R正则表达式Lookbehind

Question

I have a vector filled with strings of the following format: <year1><year2><id1><id2> 我有一个向量填充以下格式的字符串： <year1><year2><id1><id2>

the first entries of the vector looks like this: 向量的第一个条目如下所示：

199719982001
199719982002
199719982003
199719982003

For the first entry we have: year1 = 1997, year2 = 1998, id1 = 2, id2 = 001. 对于第一个条目，我们有：year1 = 1997，year2 = 1998，id1 = 2，id2 = 001。

I want to write a regular expression that pulls out year1, id1, and the digits of id2 that are not zero. 我想写一个正则表达式，它取出year1，id1和id2的数字不为零。 So for the first entry the regex should output: 199721. 所以对于第一个条目，正则表达式应该输出：199721。

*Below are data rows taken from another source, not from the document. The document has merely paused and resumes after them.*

/-- The shape of a Vamer instruction; `none` for an event or a dray instruction. -/
def Instr.shape : Instr → Option Shape
  | .add m _ | .sub m _ | .div m _ | .rem m _ | .min m _ | .max m _ | .mulh m _
  | .and m _ | .or m _ | .xor m _ => some (shInt m.w)
  | .addc w _ _ | .subb w _ _ => some (sh .i (dst (wbits w)) (srcInt (wbits w)) (srcInt (wbits w)))
  | .mul m _ => some (sh .i (dst m.w.bits) (srcInt (mulSrcBits m.w)) (srcInt (mulSrcBits m.w)))
  | .mad m _ => some (sh .d (dst m.w.bits) (srcInt (mulSrcBits m.w)) (srcInt (mulSrcBits m.w)) (srcInt m.w.bits))
  | .abs m _ | .not m _ | .brev m _ => some (shInt1 m.w m.w.bits)
  | .shl m _ | .shr m _ | .sar m _ | .rot m _ | .bfx m _ =>
    some (sh .i (dst m.w.bits) (srcInt m.w.bits) (srcInt 32))
  | .bfi m x => some (sh .d (dst m.w.bits) (srcInt m.w.bits) (srcInt m.w.bits)
      (if x.xmod.getLsbD 19 then srcRole [.zero] 32 else srcInt 32))
  | .popc m _ | .clz m _ | .ctz m _ => some (shInt1 m.w 32)
  | .sel w _ _ _ => some (sh .i (dst (wbits w)) (srcInt (wbits w)) (srcInt (wbits w)))
  | .cmp w _ _ _ => some (sh .i (dstP 32) (srcInt (wbits w)) (srcInt (wbits w)))
  | .plop _ _ => some (sh .d (dstP 32) predSrc predSrc predSrc)
  | .mov m _ => some (sh .i (dstP m.w.bits) (srcInt m.w.bits) none)
  | .srseedWrite m _ | .predsWrite m _ =>
    some (sh .i (dstRole (if m.w = .w32 then [.sr] else []) 32) (srcInt m.w.bits) none)
  | .lea m _ => some (sh .d (dst m.w.bits) (srcInt m.w.bits) (srcInt 32) (srcInt 32))
  -- class 0x1
  | .cvt df sf _ _ _ => some (sh .i (dst df.regBits) (srcFmt sf) none)
  | .f2i sf iw _ _ _ => some (sh .i (dst iw.regBits) (srcFmt sf) none)
  | .i2f df iw _ _ _ _ => some (sh .i (dst df.regBits) (srcInt iw.regBits) none)
  | .i2i dw _ sw _ _ _ => some (sh .i (dst dw.regBits) (srcInt sw.regBits) none)
  | .pack .. => some (sh .i (dstRole [.v, .s] 32) (srcInt 32) (srcInt 32))
  | .unpk .. => some (sh .i (dst 32) srcNarrow none)
  | .qnt _ _ _ fs _ => some (sh .i (dstRole [.v, .s] 32) (srcInt 32) (if fs then srcInt 32 else srcNarrow))
  | .dqnt _ _ _ fs _ => some (sh .i (dst 32) srcNarrow (if fs then srcInt 32 else srcNarrow))
  | .bscale .. => some (sh .i (dst 32) (srcInt 32) none)
  | .bmax .. => some (sh .i (dst 32) (srcInt 32) (srcInt 32))
  | .bytx x => some (sh .d (dst 32) (srcInt 32) (srcInt 32)
      (if x.xmod.getLsbD 19 then srcRole [.zero] 32 else srcInt 32))
  | .srstep _ => some (sh .n (dst 32) none none)
  -- class 0x2
  | .fadd m _ | .fsub m _ | .fmul m _ | .fdiv m _ | .fmin m _ _ | .fmax m _ _ | .fsgn m _ _ =>
    some (sh .i (dst m.t.bits) (srcF m.t.bits) (srcF m.t.bits))
  | .ffma m _ | .ffms m _ | .fnma m _ =>
    some (sh .d (dst m.t.bits) (srcF m.t.bits) (srcF m.t.bits) (srcF m.t.bits))
  | .fdp2 _ _ => some (sh .d (dst 32) (srcF 32) (srcF 32) (srcF 32))
  | .fabs m _ | .fneg m _ | .frint m _ | .fgetm m _ => some (sh .i (dst m.t.bits) (srcF m.t.bits) none)
  | .fcmp m _ _ => some (sh .i (if m.t = .f32 ∨ m.t = .f64 then dstP 32 else dst 32) (srcF m.t.bits) (srcF m.t.bits))
  | .fclass m _ => some (sh .i (if m.t = .f32 ∨ m.t = .f64 then dstP 32 else dst 32) (srcF m.t.bits) (srcF 32))
  | .fscale m _ => some (sh .i (dst m.t.bits) (srcF m.t.bits) (srcF 32))
  | .fgetx m _ => some (sh .i (dst 32) (srcF m.t.bits) none)
  | .fsel w _ _ _ => some (sh .i (dst (wbits w)) (srcF (wbits w)) (srcF (wbits w)))
  -- class 0x3
  | .rcp .. | .rsq .. | .sqrt .. | .exp2 .. | .log2 .. | .sin .. | .cos .. | .tanh .. | .sigm .. =>
    some (sh .i (dst 32) (srcF 32) none)
  | .sincos .. => some (sh .d (dst 32) (srcF 32) none (dst 32))
  -- class 0x4
  | .nop _ | .end_ _ | .exit _ | .yield _ => some (sh .n none none none)
  | .bra _ => some (sh .o none none none)
  | .brx _ | .ret _ => some (sh .n none addr64 none)
  | .call _ => some (sh .o (dstRole [.v, .s] 64) none none)
  | .callx _ => some (sh .n (dstRole [.v, .s] 64) addr64 none)
  | .jtab _ => some (sh .o none (srcO 32) (srcO 32))
  | .loop _ => some (sh .o (dstRole [.v, .s] 32) none none)
  | .brany _ | .brall _ => some (sh .o none predSrc none)
  | .fork _ _ _ => some (sh .o (dst 32) addr64 none)
  | .rcvMark _ => some (sh .n (dstRole [.v, .s] 32) none none)
  | .rcvWait rg _ => some (sh .n none (srcRole (if rg then [.v] else [.v, .s, .k]) 32) none)
  | .nap _ => some (sh .i none (srcT 32) none)
  | .icinv _ => some (sh .i none addr64 (srcT 32))
  -- class 0x5
  | .shfl w msk mode _ _ => some (sh .d (dst (wbits w))
      (srcRole [.v, .s, .k, .imm, .zero, .pred, .sr] (wbits w)) (if mode = .rev then none else srcO 32) (mskRole msk))
  | .vote msk op _ => some (sh .d (if op = .ballot then dstRole [.v, .s] 32 else dstP 32) predSrc none (mskRole msk))
  | .redux w msk _ _ | .scan w msk _ _ _ | .bcast w msk _ => some (sh .d (dst (wbits w))
      (srcRole [.v, .s, .k, .imm, .zero, .pred, .sr] (wbits w)) none (mskRole msk))
  | .match_ w msk all _ => some (sh .d (if all then dstP 32 else dst 32)
      (srcRole [.v, .s, .k, .imm, .zero, .pred, .sr] (wbits w)) none (mskRole msk))
  | .cmpct msk _ => some (sh .d (dst 32) predSrc none (mskRole msk))
  | .lperm w msk _ => some (sh .d (dst (wbits w))
      (srcRole [.v, .s, .k, .imm, .zero, .pred, .sr] (wbits w)) (srcO 32) (mskRole msk))
  -- class 0x6
  | .ld m _ | .ldb m _ => some (sh .disp (memDst m) addr64 none)
  | .st m _ | .stb m _ => some (sh .disp none addr64 (memData m.sz))
  | .ldu m _ => some (sh .disp (dstRole [.s, .zero] m.sz.regBits) addr64 none)
  | .lds m _ | .ldw m _ => some (sh .disp (memDst m) (srcO 32) none)
  | .sts m _ => some (sh .disp none (srcO 32) (memData m.sz))
  | .ldx m _ => some (sh .d (memDst m) (srcO 32) none (srcO 32))
  | .stx m _ => some (sh .d none (srcO 32) (memData m.sz) (srcO 32))
  | .pref _ | .prefc _ => some (sh .disp none addr64 none)
  | .cinv _ | .cwb _ | .cdisc _ => some (sh .n none addr64 (srcO 32))
  | .fence .. => some (sh .n none none none)
  | .ochOpen .. | .ochClose .. => some (sh .n none (srcO 32) none)
  | .ochSt sz _ _ => some (sh .disp none addr64 (memData sz))
  | .mdie _ => some (sh .disp (dst 32) addr64 none)
  -- class 0x7
  | .atom m _ => some (sh .disp (dst (wbits m.w64)) addr64 (srcO (wbits m.w64)))
  | .atomu m _ => some (sh .disp (dstRole [.s, .zero] (wbits m.w64)) addr64 (srcO (wbits m.w64)))
  | .atomc m _ => some (sh .d (dst (wbits m.w64)) addr64 (srcO (wbits m.w64)) (srcO (wbits m.w64)))
  | .red m _ | .redu m _ => some (sh .disp none addr64 (srcO (wbits m.w64)))
  | .atoms m _ => some (sh .disp (dst (wbits m.w64)) (srcO 32) (srcO (wbits m.w64)))
  | .atomsc m _ => some (sh .d (dst (wbits m.w64)) (srcO 32) (srcO (wbits m.w64)) (srcO (wbits m.w64)))
  | .reds m _ => some (sh .disp none (srcO 32) (srcO (wbits m.w64)))
  -- class 0x8
  | .ckfill w _ _ => some (sh .i none caskTarget (srcT (wbits w)))
  | .ckdraw w _ | .ckpeek w _ | .cktry w _ _ _ => some (sh .i (dst (wbits w)) caskTarget none)
  | .ckseed _ _ => some (sh .d none caskTarget (srcO 32))
  | .ckred _ w _ => some (sh .i none caskTarget (srcT (wbits w)))
  | .ckclr _ => some (sh .n none caskTarget none)
  | .ckstat _ => some (sh .n (dst 32) caskTarget none)
  | .bar .. | .bara .. => some (sh .i (dst 32) none (srcT 32))
  | .barw .. => some (sh .i none (srcT 32) none)
  | .bart .. => some (sh .i (dstP 32) (srcT 32) (srcT 32))
  | .gbar .. => some (sh .n (dst 32) none none)
  | .gbart .. => some (sh .i (dstP 32) (srcT 32) (srcT 32))
  | .mbinit _ => some (sh .disp none (srcO 32) (srcO 32))
  | .mbarr .. => some (sh .disp (dst 32) (srcO 32) none)
  | .mbexp _ arr _ => some (sh .disp (if arr then dst 32 else dstRole [.zero] 32) (srcO 32) (srcO 32))
  | .mbwait .. => some (sh .disp none (srcO 32) (srcO 32))
  | .mbtry .. => some (sh .disp (dstP 32) (srcO 32) (srcO 32))
  | .mbtw .. => some (sh .d (dstP 32) (srcO 32) (srcO 32) (srcO 32))
  | .yokeDecl _ => some (sh .i none yokeRole (srcT 32))
  | .yokeRst _ => some (sh .n none yokeRole none)
  -- class 0x9
  | .cpy kind _ _ => some (sh .d (srcO 32) (if kind = .g2s then addr64 else srcO 32)
      (if kind = .s2g then addr64 else srcO 32) (srcO 32))
  | .cpyl _ | .xcpyl _ => some (sh .n none (srcO 32) (srcO 32))
  | .cpyf _ _ => some (sh .d (srcO 32) (srcO 32) (srcO 32) (srcO 32))
  | .cpyp _ => some (sh .disp none (srcO 32) none)
  | .cpyq _ => some (sh .n (dst 32) none none)
  | .cpwait .. => some (sh .i none none (srcT 32))
  | .xcpy _ ls _ _ _ => some (sh .d (srcO 32) (if ls then srcO 32 else addr64) addr64 (srcO 32))
  | .xstat _ => some (sh .i (dst 32) (srcT 32) none)
  -- class 0xA
  | .mma .. => some (sh .d tileRole matOff matOff yokeRole)
  | .mmag .. => some (sh .d tileRole gatherRole matOff yokeRole)
  | .mmaw _ g _ => some (sh .d tileRole (if g then gatherRole else matOff) matOff yokeRole)
  | .mscl _ => some (sh .n tileRole gatherRole none)
  | .aclr _ | .adrop _ => some (sh .n tileRole none none)
  | .ald _ | .ast _ | .acvt .. => some (sh .disp tileRole matOff none)
  | .amov _ | .aadd .. => some (sh .n tileRole tileRole none)
  | .await _ => some (sh .n (srcRole [.tile, .zero] 32) none none)
  -- class 0xB
  | .qclaim _ => some (sh .n (dst 64) none none)
  | .qpubRsv _ => some (sh .i (dst 32) (srcT 32) none)
  | .qpub _ => some (sh .i (dst 32) (srcT 32) (srcT 32))
  | .qstat _ => some (sh .i (dst 64) (srcT 32) none)
  | .enq _ | .spawn _ | .cfill _ => some (sh .i (dst 32) (srcT 32) addr64)
  | .enqt _ => some (sh .d (dst 32) (srcO 32) addr64 (srcO 32))
  | .sjoin _ => some (sh .i none (srcT 32) none)
  | .lvwait t _ => some (sh .i (dstP 32) (srcT 32) (if t then srcT 32 else none))
  | .lvrd .. => some (sh .i (dst 32) (srcT 32) none)
  | .lvinc _ => some (sh .i (dst 32) (srcT 32) (srcT 32))
  | .cancel _ | .cancelClr _ => some (sh .i (dstP 32) (srcT 32) none)
  -- class 0xC
  | .ctxNew _ => some (sh .n (dst 32) addr64 none)
  | .ctxGrant _ | .ctxRevoke .. | .ctxBudget _ | .ctxBudgetRd _ => some (sh .n (dst 32) (srcO 32) addr64)
  | .ctxRun _ => some (sh .d (dst 32) (srcO 32) addr64 (srcO 32))
  | .ctxStopNow _ | .ctxStopDrain _ | .ctxStopReset _ => some (sh .n (dst 32) (srcO 32) none)
  | .ctxReflectMask _ => some (sh .d (dst 32) (srcO 32) (srcO 32))
  | .ctxReflectDown _ => some (sh .d (dst 32) (srcO 32) addr64)
  | .ctxReflectUp _ => some (sh .d (dst 32) none addr64)
  | .ctxReflectRet _ => some (sh .d (dst 32) (srcO 32) (srcO 32) (srcRole [.v, .s, .zero] 64))
  | .gateNew _ => some (sh .i (dst 32) (srcT 32) addr64)
  | .gateNewDel _ => some (sh .i (dst 32) (srcT 32) none)
  | .gateAcl .. => some (sh .i (dst 32) (srcT 32) (srcT 32))
  | .gpost .. => some (sh .i (dst 32) (srcT 32) (srcO 64))
  | .gtake t _ _ => some (sh .i (dst 64) (srcT 32) (if t then srcT 32 else none))
  | .gpeek _ => some (sh .i (dst 32) (srcT 32) none)
  | .tlbi _ => some (sh .d none addr64 (srcO 32) (srcO 32))
  | .replay _ => some (sh .n none addr64 none)
  | .replayAll _ => some (sh .i none (srcT 32) none)
  | .hcall _ => some (sh .d (dst 64) (srcO 32) addr64)
  -- class 0xD
  | .trap _ => some (sh .i none none (srcT 32))
  | .tret _ => some (sh .n none none none)
  | .assert _ => some (sh .n none predSrc addr64)
  | .bkpt _ => some (sh .i none none (srcRole [.imm, .tail] 32))
  | .srd w _ => some (sh .i (dst (wbits w)) (srcT 32) none)
  | .swr w _ => some (sh .i none (srcT 32) (if w then srcO 64 else srcT 32))
  | .tfrd _ => some (sh .i (dst 32) (srcT 32) none)
  | .tfwr _ => some (sh .i none (srcT 32) (srcT 32))
  | .fbpop _ => some (sh .d (dst 32) (srcO 32) (srcO 32) addr64)
  | .fbstat .. => some (sh .i (dst 32) (srcT 32) (srcT 32))
  | .mark _ => some (sh .i none none (srcT 32))
  | .watch .. => some (sh .n none addr64 (srcO 32))
  | _ => none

I have tried doing this with the stringr package, and created the following regex: 我尝试使用stringr包，并创建了以下正则表达式：

"^\\d{4}|\\d{1}(?<=\\d{3}$)"

to pull out year1 and id1, however when using the lookbehind i get a "invalid regular expression" error. 拉出year1和id1，然而当使用lookbehind我得到一个“无效的正则表达式”错误。 This is a bit puzzling to me, can R not handle lookaheads and lookbehinds? 这对我来说有点令人费解，R不能处理前瞻和外观吗？

Answer 1

You will need to use gregexpr from the base package. 您将需要使用base包中的gregexpr 。 This works: 这有效：

> s <- "199719982001"
> gregexpr("^\\d{4}|\\d{1}(?<=\\d{3}$)",s,perl=TRUE)
[[1]]
[1]  1 12
attr(,"match.length")
[1] 4 1
attr(,"useBytes")
[1] TRUE

Note the perl=TRUE setting. 请注意perl=TRUE设置。 For more details look into ?regex . 有关详细信息，请查看?regex 。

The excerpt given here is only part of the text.